Packer keeps the faith with gamble on Asia

Crown's executive chairman James Packer was forced to assure investors on Wednesday that its aggressive expansion plans in Asia were affordable, at a time when its local operations continued to suffer from poor consumer sentiment.

Crown's executive chairman James Packer was forced to assure investors on Wednesday that its aggressive expansion plans in Asia were affordable, at a time when its local operations continued to suffer from poor consumer sentiment.

The company has been associated with developments across the region, from Sri Lanka to the Philippines, plus ongoing projects in Macau and Australia.

"Crown's large and ongoing investment in tourism assets is testament to the fact we have a strong belief in the incredible power of the rising Chinese and Asian middle class," Mr Packer told Wednesday's shareholders' meeting.

He gave the example of Crown's investment in its Macau joint venture, Melco Crown, which cost $US600 million. He said the venture was now worth $US6.2 billion, about half of Crown's market capitalisation.

Recognition of Macau's performance over the past 12 months sent Crown's stock rocketing, despite subdued trading from its Australian operations.

Mr Packer assured investors planned projects - including a $US400 million casino resort in Sri Lanka and Sydney's $1 billion hotel-casino - were affordable.

Developments initiated by Melco Crown were self-funding, Mr Packer said.
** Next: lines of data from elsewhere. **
-- ==== Sys2Proof/Machine/Preempt.lean ====
section
/-! DEFINITION. Pre-emption, saving, resumption and ageing (R48, R49, R186 .. R196, R208, R345, R385, R402, R447, R450, R451). -/

namespace Sys2Proof.Machine

/-! ### Victims -/

/-- Physical address of save frame `i` of SAVEPOOL (R195). -/
def State.framePa (s : State) (i : Nat) : Nat := (s.creel.savepool.extractLsb' 24 28).toNat * frameBytes + i * frameBytes

/-- The free save frames (R195). -/
def State.freeFrames (s : State) : List Nat :=
  ((List.range (s.creel.savepool.extractLsb' 0 16).toNat).map s.framePa).filter fun f => !s.framesUsed.contains f

/-- Every present member of the skein can be pre-empted (R28, R187, R402). -/
def State.saveable (s : State) (hs : List Hank) : Bool :=
  hs.all fun h => match h.state, h.slot with
    | .running, some k =>
      let x := s.ctx k
      x.event.isNone && x.waiting.isEmpty && x.dying.isNone && !x.heldFatal && !x.cbtPending
    | _, _ => false

/-- A hank is later work than another (R49). -/
def State.laterWork (s : State) (v h : Hank) : Bool :=
  if v.task = h.task then decide (h.ord < v.ord)
  else match s.findTask v.task, s.findTask h.task with
    | some tv, some th => tv.queue == th.queue && (s.tasks.takeWhile fun u => u.pa != v.task).any fun u => u.pa == h.task
    | _, _ => false

/-- The Provisional Line Buffer of a bobbin is full (R447). -/
def State.plbFull (s : State) (b : Nat) : Bool := decide (plbSize ≤ (s.plb.get [] b).length)

/-- The hank's non-idle clusters all wait in SIGWAIT, and it is later work than the incoming one; or it is provisional and they
wait on a full Provisional Line Buffer or an action of R206 (R187 step 1, R447). -/
def State.sleeper (s : State) (inc v : Hank) : Bool :=
  match v.slot with
  | none => false
  | some k =>
    let x := s.ctx k
    let full := v.prov && !inc.prov && s.plbFull v.bobbin
    let later := s.laterWork v inc
    let busy := Cl.all.filter fun c => (x.cl c).run != .idle
    !busy.isEmpty && busy.all fun c => (x.cl c).run == .waiting && (match (x.cl c).wait with
      | some (.signal _) => later
      | some .plbSpace | some .provisional => full
      | _ => false)

/-- R48: an aged hank is not pre-empted again until it has run for 100 µs. -/
def State.shielded (s : State) (h : Hank) : Bool := h.aged && decide (s.timeNs < h.resumedAt + 100000)

/-- The class of a skein as a victim of a hank of class `c`: one lower after a YIELD at equal class (R345). -/
def State.victimClass (s : State) (c : Nat) (hs : List Hank) : Int :=
  let k := (hs.map Hank.cls).foldl max 0
  let yields := hs.any fun h => match h.slot with
    | some n => Cl.all.any fun c => ((s.ctx n).cl c).yielded
    | none => false
  if k = c ∧ yields then (k : Int) - 1 else k

/-- The most recent dispatch of a skein. -/
def lastDispatch (hs : List Hank) : Nat := (hs.map Hank.dispSeq).foldl max 0

/-- Puts a pair before the first one that it precedes. -/
def insertVictim (le : Int × Nat → Int × Nat → Bool) (x : (Int × Nat) × List Hank) :
    List ((Int × Nat) × List Hank) → List ((Int × Nat) × List Hank)
  | [] => [x]
  | y :: l => if le x.1 y.1 then x :: y :: l else y :: insertVictim le x l

/-- Lowest class first, then the most recently dispatched (R187). -/
def victimLe (a b : Int × Nat) : Bool := decide (a.1 < b.1) || (decide (a.1 = b.1) && decide (b.2 ≤ a.2))

/-- The RUNNING skeins of a bobbin, each once. -/
def State.runningSkeins (s : State) (b : Nat) : List (List Hank) :=
  s.hanks.filterMap fun h =>
    if h.bobbin = b ∧ h.state = .running then
      let hs := s.skeinOf h
      if hs.head?.any fun m => m.task == h.task && m.wid == h.wid then some hs else none
    else none

/-- The victims that R187 allows an incoming skein, in order. -/
def State.victimOrder (s : State) (inc : Hank) : List (List Hank) :=
  let c := s.skeinClass inc
  let all := (s.runningSkeins inc.bobbin).filter s.saveable
  let one := all.filter fun hs => hs.all (s.sleeper inc)
  let two := all.filter fun hs =>
    !hs.all (s.sleeper inc) && decide (s.victimClass c hs < c) && hs.all fun h => !s.shielded h
  let key1 := one.map fun hs => (((0 : Int), lastDispatch hs), hs)
  let key2 := two.map fun hs => ((s.victimClass c hs, lastDispatch hs), hs)
  ((key1.foldl (fun l x => insertVictim victimLe x l) []) ++ (key2.foldl (fun l x => insertVictim victimLe x l) [])).map Prod.snd

/-- The slots of hanks would be free. -/
def State.withoutVictims (s : State) (vs : List Hank) : State :=
  vs.foldl (fun t v => match v.slot with
    | some k => t.freeSlot k
    | none => t) s

/-- Takes victims in order until the incoming skein can be bound; none when it cannot, or when frames are short (R187, R196). -/
def State.takeVictims (s : State) (inc : Hank) : List (List Hank) → List Hank → Option (List Hank)
  | [], _ => none
  | hs :: l, took =>
    let vs := took ++ hs
    if s.freeFrames.length < vs.length then none
    else if ((s.withoutVictims vs).placeAll inc.bobbin (s.skeinOf inc)).isSome then some vs
    else s.takeVictims inc l vs

/-- A hank is chosen: it goes to SAVING with a frame; its staging is dropped and counts as landed (R181, R187, R188, R194). A hank that
was chosen earlier, but whose save completes later, counts as pre-empted later (R48 does not say; log entry 66). -/
def State.startSave (s : State) (v : Hank) : State :=
  match s.freeFrames with
  | [] => s
  | f :: _ =>
    let n := ((s.findTask v.task).map fun t => t.body.regions.length).getD 0
    { s with framesUsed := s.framesUsed ++ [f] }.modHank v.task v.wid fun h =>
      { h with state := .saving, frame := some f, runNs := h.runNs + (s.timeNs - h.resumedAt)
               ended := SMap.tabulate false n fun _ => true, stageFault := none }

/-- The bobbin is being parked; a change of REQ meanwhile waits until that completes (R385). -/
def State.parking (s : State) (b : Nat) : Bool := s.creel.parkBusy.getLsbD b && !s.creel.parked.getLsbD b

/-- PREEMPT (R187, R385): for a READY hank that its bobbin cannot bind, victims are chosen and their saves start; a RUNNING hank
of a bobbin that is being parked is itself pre-empted, with its skein. -/
def State.preempt (s : State) (task : Nat) (wid : Word) : State :=
  match s.findHank task wid with
  | none => s
  | some h =>
    let hs := s.skeinOf h
    if h.state = .running then
      if s.parking h.bobbin && s.saveable hs && decide (hs.length ≤ s.freeFrames.length) then hs.foldl State.startSave s else s
    else if s.skeinIn h .ready && !s.bindable h
        && !(h.claim && s.hanks.any fun y => y.bobbin == h.bobbin && y.state == .saving) then
      match s.takeVictims h (s.victimOrder h) [] with
      | none => s
      | some vs => hs.foldl (fun t m => t.modHank m.task m.wid fun x => { x with claim := true }) (vs.foldl State.startSave s)
    else s

/-- PREEMPT (R187). -/
def execPreempt (task : Nat) (wid : Word) (s : State) : Answer := .next (s.preempt task wid)

/-! ### Saving -/

/-- The index of a frame in SAVEPOOL. -/
def State.frameIndex (s : State) (f : Nat) : Nat := (f - s.framePa 0) / frameBytes

/-- A record of a save or restore that failed (R439). -/
def State.frameRec (s : State) (slot : Nat) (cause : BitVec 32) (f : Nat) : Rec :=
  s.ctxRec slot 4 cause (s.ctx slot).c.pc (BitVec.ofNat 64 f) (at_ 16 (s.frameIndex f % 65536))

/-- The frame lies in HBM4 (R451). -/
def State.frameInHbm (s : State) (f : Nat) : Bool := s.region f == .hbm && s.region (f + frameBytes - 1) == .hbm

/-- The requests of a context's queue loads whose elements have found no entry, by queue, in order (R267). -/
def Ctx.openLoads (x : Ctx) : SMap (List LoadReq) :=
  SMap.tabulate [] 16 fun q => LoadReq.join (x.queue q).requests ++ (x.reissue.filter fun r => r.1 == q).map Prod.snd

/-- The barrier generations for which a context's clusters wait, by cluster code (R47). -/
def Ctx.waitGens (x : Ctx) : SMap Nat :=
  SMap.tabulate 0 4 fun c => match (x.cl (Cl.ofCode c)).wait with
    | some (.bar n) => n
    | _ => 0

/-- Leaves the slot for the frame: stores are performed, and what no frame holds goes with the hank (R188, R354, R445). -/
def State.suspend (s : State) (h : Hank) (slot f : Nat) : State :=
  let s := s.performAll slot
  let x := s.ctx slot
  let t := s.saveFrame slot f x.provisional
  (t.freeSlot slot).modHank h.task h.wid fun h =>
    { h with state := .suspended, slot := none, suspendedAt := s.timeNs, agedMs := 0, held := x.held, pzrDone := x.pzrDone
             unplaced := x.openLoads, barGens := x.waitGens, vregBanks := s.vregBanks slot }

/-- SAVE_COMPLETE (R188, R450, R451): once the copy commands have completed, the save frame is written and the slot released. -/
def State.completeSave (s : State) (slot : Nat) : State :=
  match s.hankAt slot with
  | none => s
  | some h =>
    let x := s.ctx slot
    match h.state, h.frame with
    | .saving, some f =>
      if x.event.isNone && x.waiting.isEmpty && x.dying.isNone && !x.heldFatal && x.cq.all fun p => p.2.isEmpty then
        let secs := s.frameSections slot x.provisional
        if !s.frameInHbm f then s.terminate slot (s.frameRec slot 0x0220 f)
        else if (s.frameWait f secs).isSome then s
        else match s.frameErrors f secs with
          | [] => s.suspend h slot f
          | l => (l.foldl (fun t b => t.scrub (512 * b)) s).terminate slot (s.frameRec slot 0x0220 f)
      else s
    | _, _ => s

/-- SAVE_COMPLETE (R188). -/
def execSaveComplete (slot : Nat) (s : State) : Answer := .next (s.completeSave slot)

/-! ### Resuming -/

/-- The lines that a hank holds move into the Provisional Line Buffer of a bobbin (R208). -/
def State.movePlb (s : State) (h : Hank) (b : Nat) : State :=
  let es := s.heldLines h
  let s1 := s.dropHeld h.task h.wid
  { s1 with plb := s1.plb.modify [] b fun l => l ++ es }

/-- The charge of a hank that resumes in another bobbin goes there with it (R175, R194; log entry 28). -/
def State.moveCharge (s : State) (h : Hank) (b : Nat) : State :=
  match s.findTask h.task with
  | some t => if h.bobbin = b then s else
    let s1 := s.releaseCharge h.task h.wid
    { s1 with staging := s1.staging.modify .initial b fun x => x.charge t h.wid }
  | none => s

/-- A cluster that waits for a barrier generation at its BAR, as its frame does not say (R47). -/
def Cluster.owes (x : Cluster) (n : Nat) : Cluster := if n = 0 then x else { x with wait := some (.bar n) }

/-- Restores one suspended hank whose slot has been taken (R194, R451); none while a line of its frame is waited for (R70, R427). -/
def State.restore (s : State) (b : Nat) (m : Hank) : Option State :=
  match s.findHank m.task m.wid with
  | none => some s
  | some h =>
    match h.slot, h.frame with
    | some k, some f =>
      let s1 := ((s.movePlb h b).moveCharge h b).scrubFrame f
      let gen (c : Cl) : Nat := h.barGens.get 0 c.code
      let s2 := s1.modCtx k fun x =>
        { x with provisional := h.prov, held := h.held, pzrDone := h.pzrDone
                 reissue := h.unplaced.flatMap fun p => p.2.map fun r => (p.1, r)
                 c := x.c.owes (gen .C), a := x.a.owes (gen .A), v := x.v.owes (gen .V), m := x.m.owes (gen .M) }
      let s3 := (s2.loadFrame k f h.vregBanks).modCtx k fun x => { x with prio := BitVec.ofNat 3 h.cls, aged := h.aged }
      let secs := s3.frameSections k false
      if (s3.frameWait f secs).isSome then none
      else
        let bad := s3.frameBad f secs
        let s4 := s3.modHank h.task h.wid fun h =>
          { h with state := .running, bobbin := b, resumedAt := s.timeNs, dispSeq := s.dispNo, held := [], unplaced := [], barGens := []
                   vregBanks := [], frame := if bad then h.frame else none }
        let s5 := { s4 with dispNo := s4.dispNo + 1 }
        some (if bad then s5.terminate k (s5.frameRec k 0x0221 f)
          else { s5 with framesUsed := s5.framesUsed.filter (· != f) }.endingIfIdle k)
    | _, _ => some s

/-- RESUME (R28, R48, R194, R208): the suspended hank or skein binds again, whole, and its frames are restored. -/
def State.resume (s : State) (task : Nat) (wid : Word) : State :=
  match s.findHank task wid with
  | none => s
  | some h =>
    if s.skeinIn h .suspended then
      let hs := s.skeinOf h
      match s.resumeBobbin h with
      | none => s
      | some b =>
        if s.outbid b hs (s.skeinClass h) (some h.suspendedAt) then s
        else match s.placeSuspended b hs with
          | none => s
          | some s1 => (hs.foldlM (fun (t : State) m => t.restore b m) s1 : Option State).getD s
    else s

/-- RESUME (R194). -/
def execResume (task : Nat) (wid : Word) (s : State) : Answer := .next (s.resume task wid)

/-- HANK_AGEING (R48): the effective class of a waiting hank rises by one for each 1 ms, up to 7. -/
def State.age (s : State) (task : Nat) (wid : Word) : State :=
  s.modHank task wid fun h =>
    if h.state = .suspended ∧ h.suspendedAt + (h.agedMs + 1) * 1000000 ≤ s.timeNs ∧ h.cls < 7 then
      { h with cls := h.cls + 1, agedMs := h.agedMs + 1, aged := true }
    else h

/-- HANK_AGEING (R48). -/
def execHankAgeing (task : Nat) (wid : Word) (s : State) : Answer := .next (s.age task wid)

end Sys2Proof.Machine
end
These included the Studio City development in Macau and a casino resort in the Philippines.

Melco Crown was also planning to pay a dividend next year to help Crown - renamed Crown Resorts at the meeting - pay for its local projects from a mixture of debt and retained earnings.

"Asia is self-funding and we're going to build Sydney [the Barangaroo hotel and VIP casino] and Perth [a hotel] out of increasing our debt a little bit but retaining some earnings," Mr Packer said.
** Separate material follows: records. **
-- ==== Sys2Proof/Machine/Watch.lean ====
section
/-! DEFINITION. Watchdogs (R405, R446), the supervisor cores' taking of events (R401), wake-ups (R30, R36, R41) and the landing
of loads (R33, R115, R267). -/

namespace Sys2Proof.Machine

/-! ### Watchdogs -/

/-- Time that a hank has spent in RUNNING (R405). -/
def State.ranNs (s : State) (h : Hank) : Nat := h.runNs + if h.state = .running then s.timeNs - h.resumedAt else 0

/-- HANK_WATCHDOG (R405, R446). -/
def State.hankWatchdog (s : State) (slot : Nat) : State :=
  match s.hankAt slot with
  | none => s
  | some h =>
    let lim := (s.creel.wdcfg.extractLsb' 16 16).toNat
    if h.state = .running ∧ lim ≠ 0 ∧ lim * 1000000 < s.ranNs h then
      s.terminate slot (s.ctxRec slot 4 0x0402 (s.ctx slot).c.pc 0 0)
    else s

/-- HANK_WATCHDOG (R405). -/
def execHankWatchdog (slot : Nat) (s : State) : Answer := .next (s.hankWatchdog slot)

/-- EVENT_WATCHDOG (R405): the target of an event not ended in time is terminated, and the core is reset to idle. -/
def State.eventWatchdog (s : State) (n : Nat) : State :=
  let c := s.core n
  let lim := max 1 (s.creel.wdcfg.extractLsb' 0 8).toNat
  if c.busy ∧ c.takenAt + lim * 1000000 ≤ s.timeNs then
    let s1 := s.setCore n .initial
    match c.target, c.withdrawn with
    | some k, false =>
      let (pc, low) := match (s1.ctx k).event with
        | some e => (e.record.pc, e.record.info &&& 3)
        | none => (0, 0)
      (s1.modCtx k fun x => { x with event := none }).terminate k (s1.ctxRec k 4 0x0403 pc 0 low)
    | _, _ => s1
  else s

/-- EVENT_WATCHDOG (R405). -/
def execEventWatchdog (core : Nat) (s : State) : Answer := .next (s.eventWatchdog core)

/-! ### Supervisor cores -/

/-- The slots of a bobbin whose event waits in the ring, with the event. -/
def State.waitingEvents (s : State) (b : Nat) : List (Nat × Event) :=
  (List.range' (120 * b) 120).filterMap fun k => match (s.ctx k).event with
    | some e => if e.core.isNone then some (k, e) else none
    | none => none

/-- The oldest of them by (TS, SRC). -/
def oldestEvent : List (Nat × Event) → Option (Nat × Event)
  | [] => none
  | p :: l =>
    match oldestEvent l with
    | none => some p
    | some q =>
      if q.2.record.ts < p.2.record.ts ∨ (q.2.record.ts = p.2.record.ts ∧ q.2.record.src < p.2.record.src) then some q else some p

/-- A core that begins with an event: SVVECn.PC, the record's address in s1, the target's slot in s2 (R401). -/
def SupCore.begin (pc : Word) (record slot now : Nat) : SupCore :=
  { busy := true
    cl := { Cluster.initial with
      run := .running, pc := pc, s := SMap.set 0 (SMap.set 0 [] 1 (BitVec.ofNat 64 record)) 2 (BitVec.ofNat 64 slot) }
    target := some slot, withdrawn := false, takenAt := now, record := record }

/-- SUPERVISOR_EVENT_TAKE (R401): the lowest-numbered idle core of the bobbin takes the oldest event. -/
def State.takeSupEvent (s : State) (b : Nat) : State :=
  match (List.range' (4 * b) 4).find? (fun n => !(s.core n).busy), oldestEvent (s.waitingEvents b) with
  | some n, some (k, e) =>
    let pc : Word := s.creel.svvec.get 0 b &&& 0x000FFFFFFFFFFFFC
    (s.setCore n (SupCore.begin pc (s.eventSlot k) k s.timeNs)).modCtx k fun x =>
      { x with event := some { e with core := some n, takenAt := s.timeNs } }
  | _, _ => s

/-- SUPERVISOR_EVENT_TAKE (R401). -/
def execSupervisorEventTake (bobbin : Nat) (s : State) : Answer := .next (s.takeSupEvent bobbin)

/-! ### Wake-ups -/

/-- ISSUE_STARVATION (R41): the cluster is served next. -/
def execIssueStarvation (slot : Nat) (c : Cl) (s : State) : Answer :=
  .next (if s.canRun (.cluster slot c) then { s with turns := .run (.cluster slot c) false :: s.turns } else s)

/-- Sets a waiting cluster running when its context may issue and a condition on its wait holds (R30). -/
def State.wakeCluster (s : State) (slot : Nat) (c : Cl) (f : WaitFor → Bool) : State :=
  if s.mayIssue slot then s.modCtx slot fun x => x.modCl c (Cluster.wakeIf fun w => w.any f) else s

/-- A queue of the context has free space. -/
def Ctx.queueHasSpace (x : Ctx) (q : Nat) : Bool :=
  let y := x.queues.get .initial q
  y.unplaced.isEmpty && decide (y.entries.length < 64) && decide (0 < y.free)

/-- QUEUE_SPACE_WAKE (R36). -/
def execQueueSpaceWake (slot : Nat) (c : Cl) (s : State) : Answer :=
  .next (s.wakeCluster slot c fun w => match w with
    | .queueSpace q => (s.ctx slot).queueHasSpace q
    | _ => false)

/-- QUEUE_ENTRY_WAKE (R36). -/
def execQueueEntryWake (slot : Nat) (c : Cl) (s : State) : Answer :=
  .next (s.wakeCluster slot c fun w => match w with
    | .queueEntry q => ((s.ctx slot).queues.get .initial q).ready.isSome
    | _ => false)

/-! ### Loads that land -/

/-- QUEUE_ENTRY_PLACED (R267): the first waiting entry of a queue's loads is placed where there is space. -/
def execQueueEntryPlaced (slot q : Nat) (s : State) : Answer :=
  .next (s.modCtx slot fun x => { x with queues := x.queues.modify .initial q (Queue.place 1) })

/-- ELEMENT_GROUP_ARRIVAL (R115). -/
def execElementGroupArrival (slot v group : Nat) (s : State) : Answer := .next (s.modCtx slot fun x => x.landGroup v group)

/-- The `k`-th outstanding scalar result of a cluster lands in its register (R33). -/
def Cluster.landOne (x : Cluster) (k : Nat) : Cluster :=
  match x.pend[k]? with
  | some (.scalar r v) => ({ x.writeS (BitVec.ofNat 5 r) v with pend := x.pend.eraseIdx k } : Cluster).landed
  | _ => x

/-- LOAD_DATA_RETURN (R33). -/
def execLoadDataReturn (a : Agent) (k : Nat) (s : State) : Answer := .next (s.modCluster a fun x => x.landOne k)

end Sys2Proof.Machine
end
"If you think about our [capital expenditure], our net debt will rise from here and that is the reason [why] we haven't increased dividends ... because we are looking to grow."

Sri Lanka would not require an "earth-moving cheque", he said. Crown was negotiating with the Sri Lankan government, which was reworking the regulatory and tax framework after criticism from the opposition. It was expected to go before Parliament next month.

Reporting on its Australian operations for the financial year to date, Crown said gaming revenues - excluding VIP - for the first 17 weeks were in line with the prior corresponding period, while non-gaming revenues across its two Australian casino resorts were up 10 per cent.

The company's shares hit record highs earlier this month as analysts upgraded the prospects of its Macau joint venture, and got another boost on Wednesday, with UBS raising its valuation of the stock to $19.35, based on a revision of the prospects of Melco Crown. Crown shares closed 2 per cent higher at $16.65.